Когда в 2006 году Валерий Фокин открывал после реконструкции Александринский театр, главным содержанием этого грандиозного спектакля была радость узнавания: миф об империи драмы со всей возможной эффектностью кристаллизовался, овеществлялся здесь и сейчас, нарушенная вроде бы связь времен наглядно восстанавливалась, и зрители покидали россиевские чертоги с умиротворяющим чувством того, что все вернулось на круги своя. Ничем таким в пространстве обновленного БДТ и не пахнет: за годы ремонта Большой драматический совершил неожиданный и рискованный кульбит во времени и пространстве, развернувшись в абсолютно неведомом для своей публики — и для самого себя — смысловом направлении. Андрею Могучему еще предстоит пересочинить БДТ заново, но принципиально важный этап на пути к перемене участи театр уже преодолел: сакральное его пространство обнулилось и сбросило кожу.
Отреставрированный БДТ не возвращается к себе прежнему, но готов нащупывать себя нового.
Накануне открытия в театре запустили вроде бы очень простой, но при этом вполне гениальный видеопроект «Мой БДТ», в котором именитые и не слишком зрители высказываются о том, чем для них является Большой драматический. Большинство монологов — пассеистски-ностальгические, их смысл, как можно догадаться, сводится к тому, что БДТ — это Товстоногов, а без него театр вроде как и непредставим. Наиболее жесток (и точен) в формулировках Михаил Пиотровский, указывающий на то, что БДТ был одним из символов советского Ленинграда и с падением последнего естественным образом перестал существовать. До реставрации этой обреченной неартикулируемой приговоренностью к своему великому прошлому был пропитан каждый сантиметр исторического здания на набережной Фонтанки: терзавшие театр фантомные боли, мешавшие выбраться из-под глыб традиции, ощущались буквально физически каждым, кто переступал порог Большой драмы. Вспоминая о своих впечатлениях от прежнего — так и тянет написать «дореформенного» — БДТ, молодой петербургский режиссер Михаил Патласов нашел на редкость точную метафору: в Большом драматическом, по его словам, всегда словно бы горел дежурный свет — свет остановившегося времени, свет уже закончившегося или еще не начавшегося grand spectacle. Тусклый, чуть давящий свет того исторического «безмолвия как бы на полчаса», под знаком которого существовал постсоветский БДТ.

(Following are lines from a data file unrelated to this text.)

-- ==== Sys2Proof/Certificates/Slice0/Obligations.lean ====
section
/-! DEFINITION. The statements about the model, from the numbered rules of the manual. -/

open Sys2Proof Sys2Proof.Machine

/-! ## Scalar results (R81 to R89) -/

/-- R81: every operation of major 0x01 but the divisions, its value and its frame. -/
def registerFormResultsRules : Prop :=
  ∀ (s : State) (rd ra rb : Reg) (sc : BitVec 3) (k : BitVec 2),
    let a := s.x ra; let b := s.x rb; let n := b.toNat % 64; let c := sc.toNat
    s.gives (.add rd ra rb sc) (s.setsX rd (a + b) 4 c) ∧
    s.gives (.sub rd ra rb sc) (s.setsX rd (a - b) 4 c) ∧
    s.gives (.and rd ra rb sc) (s.setsX rd (a &&& b) 4 c) ∧
    s.gives (.or rd ra rb sc) (s.setsX rd (a ||| b) 4 c) ∧
    s.gives (.xor rd ra rb sc) (s.setsX rd (a ^^^ b) 4 c) ∧
    s.gives (.sll rd ra rb sc) (s.setsX rd (a <<< n) 4 c) ∧
    s.gives (.srl rd ra rb sc) (s.setsX rd (a >>> n) 4 c) ∧
    s.gives (.sra rd ra rb sc) (s.setsX rd (a.sshiftRight n) 4 c) ∧
    s.gives (.slt rd ra rb sc) (s.setsX rd (if a.toInt < b.toInt then 1 else 0) 4 c) ∧
    s.gives (.sltn rd ra rb sc) (s.setsX rd (if a.toNat < b.toNat then 1 else 0) 4 c) ∧
    s.gives (.min rd ra rb sc) (s.setsX rd (BitVec.ofInt 64 (Min.min a.toInt b.toInt)) 4 c) ∧
    s.gives (.max rd ra rb sc) (s.setsX rd (BitVec.ofInt 64 (Max.max a.toInt b.toInt)) 4 c) ∧
    s.gives (.minn rd ra rb sc) (s.setsX rd (BitVec.ofNat 64 (Min.min a.toNat b.toNat)) 4 c) ∧
    s.gives (.maxn rd ra rb sc) (s.setsX rd (BitVec.ofNat 64 (Max.max a.toNat b.toNat)) 4 c) ∧
    s.gives (.mul rd ra rb sc) (s.sendsX rd (a * b) 3 4 c) ∧
    s.gives (.mulh rd ra rb sc) (s.sendsX rd (((a.signExtend 128 * b.signExtend 128) >>> 64).setWidth 64) 3 4 c) ∧
    s.gives (.mulhn rd ra rb sc) (s.sendsX rd (((a.setWidth 128 * b.setWidth 128) >>> 64).setWidth 64) 3 4 c) ∧
    s.gives (.lea rd ra rb k sc) (s.setsX rd (a + b * BitVec.ofNat 64 (2 ^ k.toNat)) 4 c) ∧
    s.gives (.sel rd ra rb sc) (s.setsX rd (if s.x rd = 0 then b else a) 4 c)

/-- The slot in hand parks on a division whose result is `q`, and DIVIDE_RESULT stands out for it; nothing else changes. -/
def Sys2Proof.Machine.State.dividesTo (rd : Reg) (q : Word) (sc : Nat) (s t : State) : Prop :=
  s.onlySlotPosts s.cur t ∧ t.work = s.work ++ [⟨.divideResult, arg1 s.cur⟩] ∧
  s.me.parksAs (.divide rd.toNat q (s.cycle + 33) sc) (s.cycle + 1 + sc) t.me

/-- R82: the four divisions and the step that writes their result. -/
def Obligations.DivisionParksThenWrites : Prop :=
  (∀ (s : State) (rd ra rb : Reg) (sc : BitVec 3),
    let a := s.x ra; let b := s.x rb; let least : Word := 0x8000000000000000; let ones : Word := 0xFFFFFFFFFFFFFFFF
    let q := if b = 0 then ones else if a = least ∧ b = ones then a else BitVec.ofInt 64 (Int.tdiv a.toInt b.toInt)
    let r := if b = 0 then a else if a = least ∧ b = ones then 0 else BitVec.ofInt 64 (Int.tmod a.toInt b.toInt)
    s.gives (.div rd ra rb sc) (s.dividesTo rd q sc.toNat) ∧
    s.gives (.rem rd ra rb sc) (s.dividesTo rd r sc.toNat) ∧
    s.gives (.divn rd ra rb sc) (s.dividesTo rd (if b = 0 then ones else a / b) sc.toNat) ∧
    s.gives (.remn rd ra rb sc) (s.dividesTo rd (if b = 0 then a else a % b) sc.toNat)) ∧
  (∀ (s : State) (rd : Reg) (q : Word) (due sc : Nat), let k := s.arg.a
    (s.slot k).park = .divide rd.toNat q due sc →
    (s.cycle ≤ due → exec .divideResult s = .next { s with deferred := true }) ∧
    (due < s.cycle → s.gives .divideResult fun t => s.onlySlot k t ∧ (s.slot k).xIs rd q (t.slot k) ∧
      (t.slot k).park = .run ∧ (t.slot k).ready = due + 1 + sc ∧ (t.slot k).retired = (s.slot k).retired + 1 ∧
      (t.slot k).pc = ((s.slot k).seq 4).pc ∧ (t.slot k).lcount = ((s.slot k).seq 4).lcount))

/-- R83 to R86: the immediate forms, their values and their frame. -/
def immediateFormResultsRules : Prop :=
  ∀ (s : State) (rd ra : Reg) (imm : BitVec 12) (h : BitVec 6) (u : BitVec 20) (sc : BitVec 3),
    let a := s.x ra; let k : Word := imm.signExtend 64; let c := sc.toNat
    s.gives (.addi rd ra imm sc) (s.setsX rd (a + k) 4 c) ∧
    s.gives (.andi rd ra imm sc) (s.setsX rd (a &&& k) 4 c) ∧
    s.gives (.ori rd ra imm sc) (s.setsX rd (a ||| k) 4 c) ∧
    s.gives (.xori rd ra imm sc) (s.setsX rd (a ^^^ k) 4 c) ∧
    s.gives (.slti rd ra imm sc) (s.setsX rd (if a.toInt < k.toInt then 1 else 0) 4 c) ∧
    s.gives (.sltni rd ra imm sc) (s.setsX rd (if a.toNat < k.toNat then 1 else 0) 4 c) ∧
    s.gives (.slli rd ra h sc) (s.setsX rd (a <<< h.toNat) 4 c) ∧
    s.gives (.srli rd ra h sc) (s.setsX rd (a >>> h.toNat) 4 c) ∧
    s.gives (.srai rd ra h sc) (s.setsX rd (a.sshiftRight h.toNat) 4 c) ∧
    s.gives (.lui rd u) (s.setsX rd (u.signExtend 64 * 4096) 4 0) ∧
    s.gives (.adpc rd u) (s.setsX rd (BitVec.ofInt 64 ((s.me.pc.toNat + u.toInt * 2) % 2 ^ 48)) 4 0)

/-- The register and immediate forms of the scalar arithmetic write the values of R81 and R83 to R86 (R81, R83, R84, R85, R86). -/
def Obligations.RegisterAndImmediateResults : Prop := registerFormResultsRules ∧ immediateFormResultsRules

/-- R87 and R88: counts, extensions and bit fields, their values and their frame. -/
def unaryAndBitFieldResultsRules : Prop :=
  ∀ (s : State) (rd ra : Reg) (o w : BitVec 6) (sc : BitVec 3),
    let a := s.x ra; let c := sc.toNat; let off := o.toNat; let n := Min.min w.toNat (64 - off)
    (∃ z, (a = 0 ∧ z = 64 ∨ z < 64 ∧ 2 ^ (63 - z) ≤ a.toNat ∧ a.toNat < 2 ^ (64 - z)) ∧
      s.gives (.clz rd ra sc) (s.setsX rd (BitVec.ofNat 64 z) 4 c)) ∧
    (∃ z, (a = 0 ∧ z = 64 ∨ z < 64 ∧ 2 ^ z ∣ a.toNat ∧ ¬ 2 ^ (z + 1) ∣ a.toNat) ∧
      s.gives (.ctz rd ra sc) (s.setsX rd (BitVec.ofNat 64 z) 4 c)) ∧
    s.gives (.popc rd ra sc) (s.setsX rd (BitVec.ofNat 64 ((List.range 64).countP fun i => a.getLsbD i)) 4 c) ∧
    s.gives (.sxb rd ra sc) (s.setsX rd ((a.setWidth 8).signExtend 64) 4 c) ∧
    s.gives (.sxh rd ra sc) (s.setsX rd ((a.setWidth 16).signExtend 64) 4 c) ∧
    s.gives (.sxw rd ra sc) (s.setsX rd ((a.setWidth 32).signExtend 64) 4 c) ∧
    s.gives (.zxb rd ra sc) (s.setsX rd ((a.setWidth 8).setWidth 64) 4 c) ∧
    s.gives (.zxh rd ra sc) (s.setsX rd ((a.setWidth 16).setWidth 64) 4 c) ∧
    s.gives (.zxw rd ra sc) (s.setsX rd ((a.setWidth 32).setWidth 64) 4 c) ∧
    s.gives (.bexs rd ra o w sc) (s.setsX rd ((a.extractLsb' off n).signExtend 64) 4 c) ∧
    s.gives (.bexn rd ra o w sc) (s.setsX rd ((a.extractLsb' off n).setWidth 64) 4 c) ∧
    (∃ v : Word, (∀ i, i < 64 → v.getLsbD i = if off ≤ i ∧ i < off + n then a.getLsbD (i - off) else (s.x rd).getLsbD i) ∧
      s.gives (.bins rd ra o w sc) (s.setsX rd v 4 c))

Сегодня этот свет как будто рассеялся — вместе со строительной пылью: прошлое БДТ осталось в прошлом. Командой реставраторов двигало желание вернуть интерьерам театра аутентичный, конца 1870-х, внешний вид — но, в отличие от императорской Александринки, наша генетическая память не сохранила знания о том, как выглядела вспомогательная сцена Дирекции императорских театров, каким был Суворинский театр и другие прежние личины БДТ. Мы не знаем, чем Большой драматический был до Товстоногова, — так что попытка БДТ вернуться к корням оказалась синонимична попытке переменить участь. Ощущения новодела от завершившегося летом ремонта нет и в помине, да и не могло бы быть, коль скоро процесс реставрации курировал лично Эдуард Степанович Кочергин, — но нет и чувства возврата к очищенному от патины времени знакомому, привычному БДТ. Товстоноговский Большой драматический займет свое почетное место в зрительской памяти и в готовящемся к открытию музее театра, да еще под потолком легендарной гримерки Юрского и Басилашвили — но в самом пространстве Большой драмы он не воспринимается более предлагаемым обстоятельством, господствующим над жизнью обитателей дома графа А.С. Апраксина: отреставрированный БДТ не возвращается к себе прежнему, но готов к тому, чтобы начать нащупывать себя нового.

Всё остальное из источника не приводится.